> _EXERCISE BRIEF_
Under this line are the records; write out word for word the part that begins at the line containing "else .walk w" and ends at the line containing "(s.table (dOf g) t.num)", and no more.

(Extracted records)
-- ==== Sys2Proof/Machine/Array.lean ====
section
/-! DEFINITION. The outer-product array and the edges that feed it (R90 to R118, R134 to R139): passes, issue cycles,
readouts, shapes, frames, the weight queue and multicast deliveries. -/

namespace Sys2Proof.Machine

/-! ## Passes and where they stand -/

def Pass.half (p : Pass) : Nat := p.shape - 2
/-- The array shape a pass shape belongs to: 0 crown, 1 brim, 2 split (R111). -/
def wholeShape (sh : Nat) : Nat := min sh 2

/-- The passes in flight: not completed, or not read out (R111). -/
def Cluster.inFlight (c : Cluster) : List Pass := c.issuing ++ c.draining.filter (!·.drained) ++ c.readouts
def firstOfHalf (l : List Pass) (half : Nat) : Option Pass := l.find? (fun p => p.half == half)
def dropPass (l : List Pass) (id : Nat) : List Pass := l.filter (fun p => p.id != id)
def putPass (l : List Pass) (p : Pass) : List Pass := l.map (fun x => if x.id = p.id then p else x)

/-- A held array (R113 to R115): outside split shape any hold stops it, in split shape only its half's. -/
def Device.arrayHeld (s : Device) (g half : Nat) : Bool :=
  if (s.cluster g).shape = 2 then s.isHeld (.array g half) else s.isHeld (.array g 0) || s.isHeld (.array g 1)

/-- The item of a context that an issue number names. -/
def itemIsTable (item : Nat) : Item → Option TableRun
  | .table t => if t.item = item then some t else none
  | _ => none

def findTable (l : List Item) (item : Nat) : Option TableRun := l.findSome? (itemIsTable item)

def updTable (l : List Item) (item : Nat) (f : TableRun → TableRun) : List Item :=
  l.map (fun i => match i with
    | .table t => if t.item = item then .table (f t) else .table t
    | i => i)

def Device.modTable (s : Device) (g k item : Nat) (f : TableRun → TableRun) : Device :=
  s.modCtx g k (fun c => { c with items := updTable c.items item f, other := updTable c.other item f })

def updWalk (l : List Item) (item : Nat) (f : WalkRun → WalkRun) : List Item :=
  l.map (fun i => match i with
    | .walk w => if w.item = item then .walk (f w) else .walk w
    | i => i)

def Device.modWalk (s : Device) (g k item : Nat) (f : WalkRun → WalkRun) : Device :=
  s.modCtx g k (fun c => { c with items := updWalk c.items item f, other := updWalk c.other item f })

def findWalk (l : List Item) (item : Nat) : Option WalkRun :=
  l.findSome? (fun i => match i with
    | .walk w => if w.item = item then some w else none
    | _ => none)

/-- A group of a walk, changed where it is the one named. -/
def WalkRun.modGroup (r : WalkRun) (id : Nat) (f : WGroup → WGroup) : WalkRun :=
  { r with groups := r.groups.map (fun x => if x.id = id then f x else x) }

/-- A table's points are all started. -/
def TableRun.done (t : TableRun) (tab : LoopTable) : Bool := decide (tab.points ≤ t.pos)

/-- A member's walk is over: its last group is folded or written and its last closing row has ended (R213, R218). -/
def Cluster.walkOver (c : Cluster) (r : WalkRun) : Bool :=
  r.emitted && r.groups.isEmpty && r.closing.isEmpty &&
    (c.invocation.toList ++ c.stopped).all (fun v => v.kind != 2 || v.item != r.item)

/-- The item a context stands at: a table with a pass still to start, a walk that is not over (R218), rows still to be granted.
-/
def Device.headItem (s : Device) (g k : Nat) : Option Item :=
  (s.ctx g k).items.find? (fun i => match i with
    | .table t => !t.done (s.table (dOf g) t.num)
    | .walk w => !(s.cluster g).walkOver w
    | .rows r => decide (r.granted < s.itemRows (dOf g) (qOf g) r))

/-- The table a context stands at. -/
def Device.headTable (s : Device) (g k : Nat) : Option (TableRun × LoopTable) :=
  match s.headItem g k with
  | some (.table t) => some (t, s.table (dOf g) t.num)
  | _ => none

/-- The pass of a table run at a point. -/
def TableRun.passAt (t : TableRun) (tab : LoopTable) (p : Nat) : Option PointPass :=
  tab.passAt t.lenM t.lenN t.lenK t.rank p

/-- The next unskipped point from `p` on. -/
def TableRun.nextFrom (t : TableRun) (tab : LoopTable) (p : Nat) : Option Nat × Nat :=
  tab.nextPoint t.lenM t.lenN t.lenK t.rank (tab.points - p) p 0

/-- The B tile of a pass (R134, R135). -/
def LoopTable.feed (tab : LoopTable) (g : Nat) (pp : PointPass) : Feed :=
  let base := localBase tab.bLocal g tab.baseB
  ⟨addInt base (sumOver (·.sB) pp.pt), 64 * tab.pitchB, tab.fmtB, base, tab.scaleB, pp.len, pp.cols⟩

> _ANSWER BOX_
    | .walk w => if w.item = item then .walk (f w) else .walk w
    | i => i)

def Device.modWalk (s : Device) (g k item : Nat) (f : WalkRun → WalkRun) : Device :=
  s.modCtx g k (fun c => { c with items := updWalk c.items item f, other := updWalk c.other item f })

def findWalk (l : List Item) (item : Nat) : Option WalkRun :=
  l.findSome? (fun i => match i with
    | .walk w => if w.item = item then some w else none
    | _ => none)

/-- A group of a walk, changed where it is the one named. -/
def WalkRun.modGroup (r : WalkRun) (id : Nat) (f : WGroup → WGroup) : WalkRun :=
  { r with groups := r.groups.map (fun x => if x.id = id then f x else x) }

/-- A table's points are all started. -/
def TableRun.done (t : TableRun) (tab : LoopTable) : Bool := decide (tab.points ≤ t.pos)

/-- A member's walk is over: its last group is folded or written and its last closing row has ended (R213, R218). -/
def Cluster.walkOver (c : Cluster) (r : WalkRun) : Bool :=
  r.emitted && r.groups.isEmpty && r.closing.isEmpty &&
    (c.invocation.toList ++ c.stopped).all (fun v => v.kind != 2 || v.item != r.item)

/-- The item a context stands at: a table with a pass still to start, a walk that is not over (R218), rows still to be granted.
-/
def Device.headItem (s : Device) (g k : Nat) : Option Item :=
  (s.ctx g k).items.find? (fun i => match i with
    | .table t => !t.done (s.table (dOf g) t.num)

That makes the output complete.